Avec un seul maire élu sous l’étiquette PS, à Acoua, et un 1er secrétaire local qui a gouté à la détention provisoire en 2015 en lien avec les municipales, c’est un parti socialiste mahorais sinistré qui attendait Jean-Christophe Cambadélis, un peu à l’image de son quotidien métropolitain d’ailleurs, et il en convenait : « Tant que la gauche locale sera divisée, les élus n’arriveront pas à s’imposer. La même division que nous connaissons en métropole d’ailleurs, en plus accentuée. » Il soulignait malgré tout que « faute de maires socialistes, nous avons plusieurs parlementaires. »
Il pouvait toujours se consoler avec l’adhésion au parti ce mercredi de la maire de Chirongui, Hanima Ibrahima. « La fédération locale travaille à sa réorganisation. Ils doivent travailler sur les pistes traitant du destin de Mayotte, ce n’est pas uniquement le rôle de l’Etat. »
L’Etat justement a été pointé du doigt notamment par la Cour des Comptes pour ne pas accompagner Mayotte à hauteur de ses besoins : « Mais justement, quels besoins ? Avant de mettre les moyens, il faut les flécher. C’est après qu’on contractualise. Car on peut s’interroger ici sur l’efficacité de certaines politiques publiques. C’est aux habitants, au parti, aux parlementaires et aux élus, de proposer cette évaluation. On critique le préfet, mais certains ne font rien. L’Etat peut avoir des torts, mais il faut arrêter de se cacher derrière un immobilisme. On se dit, ‘de toute façon, les mahorais en veulent à l’Etat’, et on ne fait rien… Le conseil départemental, c’est ‘le fantôme de l’île’ ! » L’exécutif à majorité LR appréciera.
« La décentralisation, c’est comme la bicyclette »
Une pique qu’explique le député PS Ibrahim Aboubacar, à ses côtés : « Tout le monde, et notamment le Medef, a demandé à Jean-Christophe Cambadélis d’intervenir pour résoudre la situation au port, alors que la décision revient au conseil départemental. »

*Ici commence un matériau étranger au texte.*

-- ==== Sys2Proof/Machine/Memory.lean ====
section
/-! DEFINITION. Memory: bytes in canonical form, HBM and other devices, page tables (R153), the scratchpad (R147 to
R149), the debug core's local store (R370), and the checks of an address (R145, R325). -/

namespace Sys2Proof.Machine

/-! ### Bytes -/

/-- What an address that is not listed reads as: zero for scratchpad (R149) and local store (R370); for HBM a
DESIGN CHOICE (log 13). -/
def unlisted : Byte := 0

/-- Read one byte. -/
def memGet : Mem → Nat → Byte
  | [], _ => unlisted
  | (k, b) :: t, a => if k = a then b else memGet t a

/-- Write one byte, keeping the canonical form. -/
def memSet : Mem → Nat → Byte → Mem
  | [], a, v => if v = unlisted then [] else [(a, v)]
  | (k, b) :: t, a, v =>
    if a < k then (if v = unlisted then (k, b) :: t else (a, v) :: (k, b) :: t)
    else if a = k then (if v = unlisted then t else (a, v) :: t)
    else (k, b) :: memSet t a v

/-- The canonical form above a bound: addresses at or above `lo` and rising, no unlisted value. -/
def memWfFrom : Nat → Mem → Bool
  | _, [] => true
  | lo, (k, b) :: t => decide (lo ≤ k) && decide (b ≠ unlisted) && memWfFrom (k + 1) t

/-- The canonical form of a memory: addresses rising, no entry equal to what an unlisted address reads as. -/
def Memory.wf (m : Mem) : Bool := memWfFrom 0 m

/-- Read `n` bytes upward from an address. -/
def memRead (m : Mem) : Nat → Nat → List Byte
  | _, 0 => []
  | a, n + 1 => memGet m a :: memRead m (a + 1) n

/-- Write bytes upward from an address. -/
def memWrite (m : Mem) : Nat → List Byte → Mem
  | _, [] => m
  | a, b :: bs => memWrite (memSet m a b) (a + 1) bs

/-! ### Physical memory (R9, R16, R21, R146) -/

/-- Why an access cannot be made now (R190, R16, R209). -/
inductive Bad where
  | page
  | viol (detail : BitVec 8)
  | misaligned
  | bound
  | hold (w : Wait)
  deriving DecidableEq, Repr

/-- The fault of R190 that a failed access of class `cls` raises. -/
def Bad.cause (b : Bad) (cls : Nat) : Cause :=
  match b with
  | .page => ⟨0x04, BitVec.ofNat 8 cls⟩
  | .viol d => ⟨0x05, d⟩
  | .misaligned => ⟨0x06, 0⟩
  | .bound => ⟨0x07, 0⟩
  | .hold _ => ⟨0x04, BitVec.ofNat 8 cls⟩

/-- The device's own number (R21); while Isacor has not set it, 0 (log 4). -/
def State.ownDev (s : State) : Nat := (s.devnum.map (·.toNat)).getD 0

/-- HBM ends at 8 × 80 GiB (R9). -/
def hbmEnd : Nat := 0xA000000000

/-- The stack of a local address (R9). -/
def stackOf (a : Nat) : Nat := a / (80 * 2 ^ 30)

/-- Can a device access use this local address now (R9, R16)? -/
def localBad (s : State) (a : Nat) : Option Bad :=
  if hbmEnd ≤ a then some (.viol 2)
  else if s.devfail.getLsbD (5 + stackOf a) then some (.viol 8)
  else if s.devrdy.getLsbD (5 + stackOf a) then none
  else some (.hold (.stack (stackOf a)))

/-- What stops an access to `n` bytes at a local address (R9, R16): they lie on two stacks at most. -/
def localRange (s : State) (a n : Nat) : Option Bad := (localBad s a).or (if n = 0 then none else localBad s (a + n - 1))

/-- Does a route reach a device: one that uses a port which carries traffic (R21, R24)? That no LNK bit is set yet does
not stop a request by itself (DESIGN CHOICE, log 98: R16 speaks of dies and stacks only). -/
def State.routed (s : State) (dev : Nat) : Bool := (s.routes.find dev).any (fun p => (s.port p).up)

/-- Can a device access use this physical address now (R9, R21, R146)? Local addresses above HBM exist on no device. An
access to another device is made whenever its route uses a port that is up, whatever LNK reads (DESIGN CHOICE, log 98). -/
def physBad (s : State) (pa : Nat) : Option Bad :=
  if pa / 2 ^ 43 = s.ownDev then localBad s (pa % 2 ^ 43)
  else if hbmEnd ≤ pa % 2 ^ 43 then some (.viol 2)
  else if s.routed (pa / 2 ^ 43) then none
  else some (.viol 2)

/-- The physical address of a local address. -/
def State.localPa (s : State) (a : Nat) : Nat := s.ownDev * 2 ^ 43 + a

/-- Read bytes at a physical address. -/
def physRead (s : State) (pa n : Nat) : List Byte :=
  if pa / 2 ^ 43 = s.ownDev then memRead s.mem (pa % 2 ^ 43) n else memRead s.far pa n

/-- Write bytes at a physical address. -/
def physWrite (s : State) (pa : Nat) (bs : List Byte) : State :=
  if pa / 2 ^ 43 = s.ownDev then { s with mem := memWrite s.mem (pa % 2 ^ 43) bs }
  else { s with far := memWrite s.far pa bs }

/-! ### Translation (R153) -/

/-- A translation: the physical address and the rights of the page. -/
structure Leaf where
  pa : Nat
  w  : Bool
  x  : Bool
  deriving DecidableEq, Repr

/-- The page size codes that a leaf may hold at a level (R153). -/
def sizeAllowed (level sz : Nat) : Bool :=
  match level with
  | 3 => sz == 9
  | 4 => decide (5 ≤ sz ∧ sz ≤ 8)
  | 5 => decide (sz ≤ 4)
  | _ => false

/-- The size of a page of code `n`: 4 KiB × 4^n (1 GiB for code 9). -/
def pageSize (n : Nat) : Nat := 4096 * 4 ^ n

/-- The index bits of a level start here. -/
def levelShift (level : Nat) : Nat := 12 + 9 * (5 - level)

/-- Walk the page-table tree from a level down; `fuel` levels are left (R153). Of the replicas of an entry the one that the
address itself indexes serves, and a pointer with a nonzero SZ is a bad entry (DESIGN CHOICES, log 130). -/
def walk (s : State) (va : Nat) : (fuel : Nat) → (table : Nat) → Except Bad Leaf
  | 0, _ => .error (.viol 1)
  | fuel + 1, table =>
    let level := 5 - fuel
    let a := table + 8 * (va / 2 ^ levelShift level % 512)
    match localBad s a with
    | some b => .error b
    | none =>
      let e := BitVec.ofNat 64 (leNat (memRead s.mem a 8))
      let frame := (e.extractLsb' 12 31).toNat * 4096
      let dev := (e.extractLsb' 43 21).toNat
      let sz := (e.extractLsb' 4 4).toNat
      if !e.getLsbD 0 then .error .page
      else if (e.extractLsb' 8 4) != 0#4 then .error (.viol 1)
      else if e.getLsbD 1 then
        if !sizeAllowed level sz || frame % pageSize sz != 0 then .error (.viol 1)
        else .ok ⟨dev * 2 ^ 43 + frame + va % pageSize sz, e.getLsbD 2, e.getLsbD 3⟩
      else if level = 5 || sz != 0 || dev != 0 then .error (.viol 1)
      else walk s va fuel frame

/-- Translate a virtual address in a context; `need` judges the leaf (R153). -/
def translate (s : State) (c : Context) (va : Nat) (need : Leaf → Option Bad) : Except Bad Nat :=
  match walk s va 5 c.root.toNat with
  | .error b => .error b
  | .ok l =>
    match need l with
    | some b => .error b
    | none =>
      match physBad s l.pa with
      | some b => .error b
      | none => .ok l.pa

/-- Reads need only V. -/
def needRead (_ : Leaf) : Option Bad := none

/-- Stores, atomics and copy writes need W (R153). -/
def needWrite (l : Leaf) : Option Bad := if l.w then none else some (.viol 3)

/-- A debug-core store may also write a page whose X is 1 (R370). -/
def needWriteDebug (l : Leaf) : Option Bad := if l.w || l.x then none else some (.viol 3)

/-- A fetch needs X (R153, detail 7). -/
def needFetch (l : Leaf) : Option Bad := if l.x then none else some (.viol 7)

/-! ### Windows (R145, R147, R160) -/

def windowBase : Nat := 0x01F0000000000000
def windowEnd : Nat := 0x01F0000010000000
def apertureBase : Nat := 0x01F0000100000000
def apertureEnd : Nat := 0x01F0000100010000
def reservedEnd : Nat := 0x0200000000000000

/-- The team that a scratchpad address names for a group of `team` (R147). -/
def spadTeam (team : Nat × Nat × Nat) (off28 : Nat) : Nat × Nat × Nat :=
  if off28 / 2 ^ 27 % 2 = 1 then (team.1, team.2.1, off28 / 2 ^ 24 % 8) else team

/-- The core whose scratchpad holds an offset of a team (R149). -/
def spadCore (t : Team) (off : Nat) : Nat :=
  if t.pair && decide (ceilDiv t.spad 2 * 1024 ≤ off) then t.core + 1 else t.core

/-- Does a core answer "absent, retry" (R209): frozen, or its region gated or in its hold (R85)? -/
def State.absentCore (s : State) (core : Nat) : Bool :=
  (s.core core).frozen.isSome || (s.region (regionOfCore core)).gate != .running

/-- Check a scratchpad access of `n` bytes (R148) and name its place. Accesses to another team's absent tile wait
(R209). `a` is the offset from the start of the window. -/
def spadPlace (s : State) (own : Nat × Nat × Nat) (n a : Nat) : Except Bad Place :=
  if 2 ^ 28 ≤ a || a / 2 ^ 21 % 8 != 0 then .error .bound
  else
    let key := spadTeam own a
    let off := a % 2 ^ 21
    match s.team? key with
    | none => .error .bound
    | some t =>
      if t.live = 0 || t.spad * 1024 < off + n then .error .bound
      else if key ≠ own && s.absentCore (spadCore t off) then .error (.hold (.absent (spadCore t off)))
      else .ok (.spad key off)

/-- The context in which a group's addresses are translated: its own, or for a debug core the one dctx names
(R210). -/
def State.spaceOf (s : State) (gid : GroupId) : Option Context :=
  if gid.isDebug then
    let c := (s.dbg gid.gang).dctx.toNat
    if c = 0 then none else s.ctx? c
  else
    match s.group? gid with
    | some g => s.ctx? g.ctx
    | none => none

/-- The local store of a debug core ends here (R370). -/
def storeEnd : Nat := 0x40000

/-- Kinds of access to an address; `amo` is an atomic's. -/
inductive Access where
  | read | write | amo | fetch
  deriving DecidableEq, Repr

/-- What a leaf must allow. -/
def Access.need (k : Access) (dbg : Bool) : Leaf → Option Bad :=
  match k with
  | .read => needRead
  | .write => if dbg then needWriteDebug else needWrite
  | .amo => needWrite
  | .fetch => needFetch

/-- Steps 3 to 5 of R325 for an access of `n` bytes by a group; `st8` allows the aperture (R160). -/
def placeOf (s : State) (gid : GroupId) (k : Access) (st8 : Bool) (n a : Nat) : Except Bad Place :=
  if gid.isDebug && decide (a < storeEnd) then .ok (.store gid.gang a)
  else if windowBase ≤ a && a < windowEnd then
    if gid.isDebug || k == .fetch then .error (.viol 4) else spadPlace s gid.teamKey n (a - windowBase)
  else if st8 && apertureBase ≤ a && a < apertureEnd && a % 64 = 0 then
    if (s.spaceOf gid).isNone then .error (.viol 2)
    else .ok (.aperture ((a - apertureBase) / 4096) ((a - apertureBase) / 64 % 64))
  else if windowBase ≤ a && a < reservedEnd then .error (.viol 4)
  else
    match s.spaceOf gid with
    | none => .error (.viol 2)
    | some c => (translate s c a (k.need gid.isDebug)).map .phys

/-- The checks of R325 on an address operand. -/
def checkAddr (s : State) (gid : GroupId) (k : Access) (st8 : Bool) (n : Nat) (a : Word) : Except Bad Place :=
  if 2 ^ 57 ≤ a.toNat then .error (.viol 5)
  else if a.toNat % n != 0 then .error .misaligned
  else placeOf s gid k st8 n a.toNat

/-- The checks of a scratchpad form (R333) on an address in the window: bound and alignment in the order of R325. -/
def checkSpad (s : State) (gid : GroupId) (n : Nat) (a : Word) : Except Bad Place :=
  if a.toNat % n != 0 then .error .misaligned
  else if gid.isDebug then .error (.viol 4)
  else spadPlace s gid.teamKey n (a - BitVec.ofNat 64 windowBase).toNat

/-- Read bytes at a place. -/
def readPlace (s : State) (p : Place) (n : Nat) : List Byte :=
  match p with
  | .phys pa => physRead s pa n
  | .spad t off => ((s.team? t).map (fun x => memRead x.bytes off n)).getD []
  | .store d off => memRead (s.dbg d).store off n
  | .aperture _ _ => List.replicate n 0

/-- Write bytes at a place. -/
def writePlace (s : State) (p : Place) (bs : List Byte) : State :=
  match p with
  | .phys pa => physWrite s pa bs
  | .spad t off => s.modTeam t (fun x => { x with bytes := memWrite x.bytes off bs })
  | .store d off => s.modDbg d (fun x => { x with store := memWrite x.store off bs })
  | .aperture _ _ => s

/-! ### Fetches -/

/-- Where an entry stub leads (R53, R54): to its function, or to the loader for a kernel. -/
inductive Stub where
  | body (pc : PC)
  | loader (kernel : Nat)
  deriving DecidableEq, Repr

/-- What an address of a context is as an entry stub, if it is one. -/
def stubAt (s : State) (ctx : Nat) (pc : PC) : Option Stub :=
  match s.ctx? ctx with
  | none => none
  | some c =>
    (c.fns.filterMap (fun f => (f.stubs.find? (fun e => e.1 == pc)).map (fun e =>
      match f.body, f.published with
      | some b, true => Stub.body (b + BitVec.ofNat 57 (4 * e.2))
      | _, _ => .loader f.kernel))).head?

/-- The word at a program counter (R243, R271): a fetch by a group in its address space. -/
def fetchWord (s : State) (gid : GroupId) (pc : PC) : Except Bad (BitVec 32) :=
  match placeOf s gid .fetch false 4 pc.toNat with
  | .error b => .error b
  | .ok p =>
    match readPlace s p 4 with
    | [b0, b1, b2, b3] => .ok (wordOfBytes b0 b1 b2 b3)
    | _ => .error (.viol 1)

/-- The word at a program counter of a sequencer, in its context. -/
def fetchIn (s : State) (ctx : Nat) (pc : PC) : Except Bad (BitVec 32) :=
  if windowBase ≤ pc.toNat && pc.toNat < reservedEnd then .error (.viol 4)
  else
    match s.ctx? ctx with
    | none => .error (.viol 2)
    | some c =>
      match translate s c pc.toNat needFetch with
      | .error b => .error b
      | .ok pa =>
        match physRead s pa 4 with
        | [b0, b1, b2, b3] => .ok (wordOfBytes b0 b1 b2 b3)
        | _ => .error (.viol 1)

end Sys2Proof.Machine
end

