/-- Write bytes to places in order; a byte of the destination that overlaps the source is free (R163). -/
def copyWrite (cp : Copy) (ranges : List (Option Place × Nat)) :
    State → List (Option Place × Nat) → List Byte → State
  | s, [], _ => s
  | s, (p, n) :: l, bs =>
    let s := match p with
      | none => s
      | some p =>
        let overlaps (i : Nat) : Bool := ranges.any (fun (q, m) =>
          match q with
          | some q => touches p i q m
          | none => false)
        let out := ((bs.take n).zipIdx).map (fun (b, i) => if overlaps i then Config.freeByte (s.free + i) else b)
        let s := s.copyPut cp p out
        if ((List.range n).any overlaps) then { s with free := s.free + n } else s
    copyWrite cp ranges s l (bs.drop n)

/-- Set granules of a team full (R150). -/
def State.fillGranules (s : State) (k : Nat × Nat × Nat) (gs : List Nat) : State :=
  s.modTeam k (fun t => { t with full := gs.foldl (fun l x => if l.contains x then l else x :: l) t.full })

/-- The granules that `n` bytes at an offset cover. -/
def granules (off n : Nat) : List Nat := (List.range ((n + 15) / 16)).map (fun k => off / 16 + k)

/-- Where the source of a copy lies, as far as its pages are there (R163). -/
def Copy.sources (cp : Copy) (s : State) (c : Context) : List (Option Place × Nat) :=
  (List.range cp.nrows).flatMap (fun i => (rowPieces (cp.src.row i) cp.rowb).filterMap (fun (x, n) =>
    (copyPlace s c (cp.group.map (·.teamKey)) needRead x).map (·, n)))

/-- The team and the first granule of a destination row, for a member. -/
def Copy.granuleAt (cp : Copy) (k : Nat × Nat × Nat) (i : Nat) : (Nat × Nat × Nat) × Nat :=
  let a := cp.dstAt (cp.dst.row i)
  (spadTeam k (a - windowBase), a % 2 ^ 21 / 16)

/-- Has a granule its last byte of the copy once row `i` is written: no later row reaches it (R150, R164)? -/
def Copy.lastAt (cp : Copy) (k : Nat × Nat × Nat) (i : Nat) (x : (Nat × Nat × Nat) × Nat) : Bool :=
  (List.range (cp.nrows - (i + 1))).all (fun d =>
    let y := cp.granuleAt k (i + 1 + d)
    !(y.1 == x.1 && decide (y.2 ≤ x.2 ∧ x.2 < y.2 + cp.rowb / 16)))

/-- One row of a copy of FE 0 or 1 at one destination, with the granules it fills (R164). -/
def moveRow (cp : Copy) (all : List (Option Place × Nat)) (bytes : List (List Byte)) (s : State)
    (d : Nat × Option (Nat × Nat × Nat) × List (Option Place × Nat)) : State :=
  let s := copyWrite cp all s d.2.2 (bytes[d.1]?.getD [])
  match d.2.1 with
  | some k =>
    if cp.fe = 1#2 then
      let x := cp.granuleAt k d.1
      s.fillGranules x.1 (((List.range (cp.rowb / 16)).map (x.2 + ·)).filter (fun n => cp.lastAt k d.1 (x.1, n)))
    else s
  | none => s

/-- The destinations of some rows of a copy, row by row: none when some row cannot be reached now (R209). -/
def Copy.dests (cp : Copy) (s : State) (c : Context) (rows : List Nat) :
    Option (List (Nat × Option (Nat × Nat × Nat) × List (Option Place × Nat))) :=
  let keys : List (Option (Nat × Nat × Nat)) := if cp.group.isNone then [none] else cp.keys.map some
  rows.flatMap (fun i => keys.map (fun k => (i, k))) |>.mapM (fun (i, k) =>
    (placesOf s c k needWrite (cp.dstAt (cp.dst.row i)) cp.rowb).map (fun l => (i, k, l)))

/-- The bytes of a copy's source that a write at a place overwrites (R163). -/
def keptBytes (s : State) (ranges : List (Option Place × Nat)) (dst : List (Option Place × Nat)) : List (Place × List Byte) :=
  dst.filterMap (fun (p, n) => p.bind (fun p =>
    if ranges.any (fun (q, m) => q.any (fun q => q.meets m p n)) then some (p, readPlace s p n) else none))

/-- Move the next `n` rows of a copy of FE 0 or 1 (R164), all of them read before any is written: none when some row
cannot be reached now (R209). -/
def moveRows (s : State) (c : Context) (cp : Copy) (n : Nat) : Option (State × Copy) :=
  let rows := (List.range n).map (cp.parts + ·)
  match rows.mapM (fun i => placesOf s c (cp.group.map (·.teamKey)) needRead (cp.src.row i) cp.rowb), cp.dests s c rows with
  | some srcs, some dsts =>
    let all := cp.sources s c
    let (bytes, t) := srcs.foldl (fun (x : List (List Byte) × State) l =>
      let (bs, s) := sourceBytes cp x.2 l
      (x.1 ++ [bs], s)) (List.replicate cp.parts [], s)
    some (dsts.foldl (moveRow cp all bytes) t,
      { cp with waiting := false, parts := cp.parts + n, kept := cp.kept ++ dsts.flatMap (fun d => keptBytes s all d.2.2) })
  | _, _ => none

/-- Move every row that is left. -/
def moveAll (s : State) (c : Context) (cp : Copy) : Option State := (moveRows s c cp (cp.nrows - cp.parts)).map (·.1)

/-- How many separate writes a copy has: its rows, or in FE mode 2 one for each 16 bytes and each team. -/
def Copy.total (cp : Copy) : Nat := if cp.fe = 2#2 then cp.nrows * (cp.rowb / 16) * cp.keys.length else cp.nrows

Quant aux erreurs d’une départementalisation qui donnerait aux élus une compétence qu’ils n’ont pas toujours, le 1er secrétaire national du PS dresse un parallèle avec la pratique de la bicyclette, « c’est l’équilibre le plus compliqué, et on l’obtient en pédalant. » Et si l’on n’a pas appris à pédaler, il faut au moins essayer selon lui, « avec l’aide de l’Etat c’est sûr, pour faciliter la convergence vers les standards nationaux et européens, et former quand c’est nécessaire. »
Il aura rencontré les syndicats patronaux et de salariés, les militants, pour évoquer la politique volontariste de ce gouvernement pour Mayotte, sans s’y étendre tant les manquements détaillés par la Cour des comptes sont nombreux, la loi égalité réelle, « les ponts à mettre en place pour les adaptations sur le code du travail », et évidemment, des flux migratoires.
« Un aménagement du droit du sol est à l’étude à Mayotte »
Sur ce sujet, Jean-Christophe Cambadélis a évoqué le travail en cours du député Aboubacar, sur le droit du sol, « ce ne sera pas une remise en cause, mais un aménagement, certainement basé sur le code de la famille », rapporte-t-il.
Une position peu habituelle pour un 1er secrétaire national du parti socialiste, qui est interpellé par les médias sur un parallèle éventuel avec la situation nationale : « C’est un problème spécifique à Mayotte. Nous n’avons pas le même rapport de flux migratoire à la population. Et à Calais, nous avons des centres d’orientation des migrants, un système sanitaire à niveau. Ici, ça s’apparente à la situation allemande, mais sans les moyens. Il faut donc que l’Etat se mobilise davantage », convient-il.
La saillie de François Hollande appelant pour le parti qui l’a porté au pouvoir à un « acte de liquidation », fin 2015, « Il faut un hara-kiri», qui vise son 1er secrétaire, Jean-Christophe Cambadélis préfère la replacer dans un contexte électoral, « il faut en effet que l’ensemble des forces socialiste apprennent à dépasser le PS s’il on veut gagner ».
Un peu comme à Mayotte d’ailleurs, où il invite toutes les forces, et elles sont nombreuses à gauche pour ne parler que du Parti social mahorais ou du Nema, à se rassembler : « Il faut une ligne propre à la gauche à Mayotte. Son 1er secrétaire Moula Issouf Madi et Ibrahim Aboubacar présenteront ce projet en février devant l’ensemble de la gauche à Paris. »
Il laisse donc du travail du soir aux élus et militants locaux, pour initier une force de proposition socialiste locale.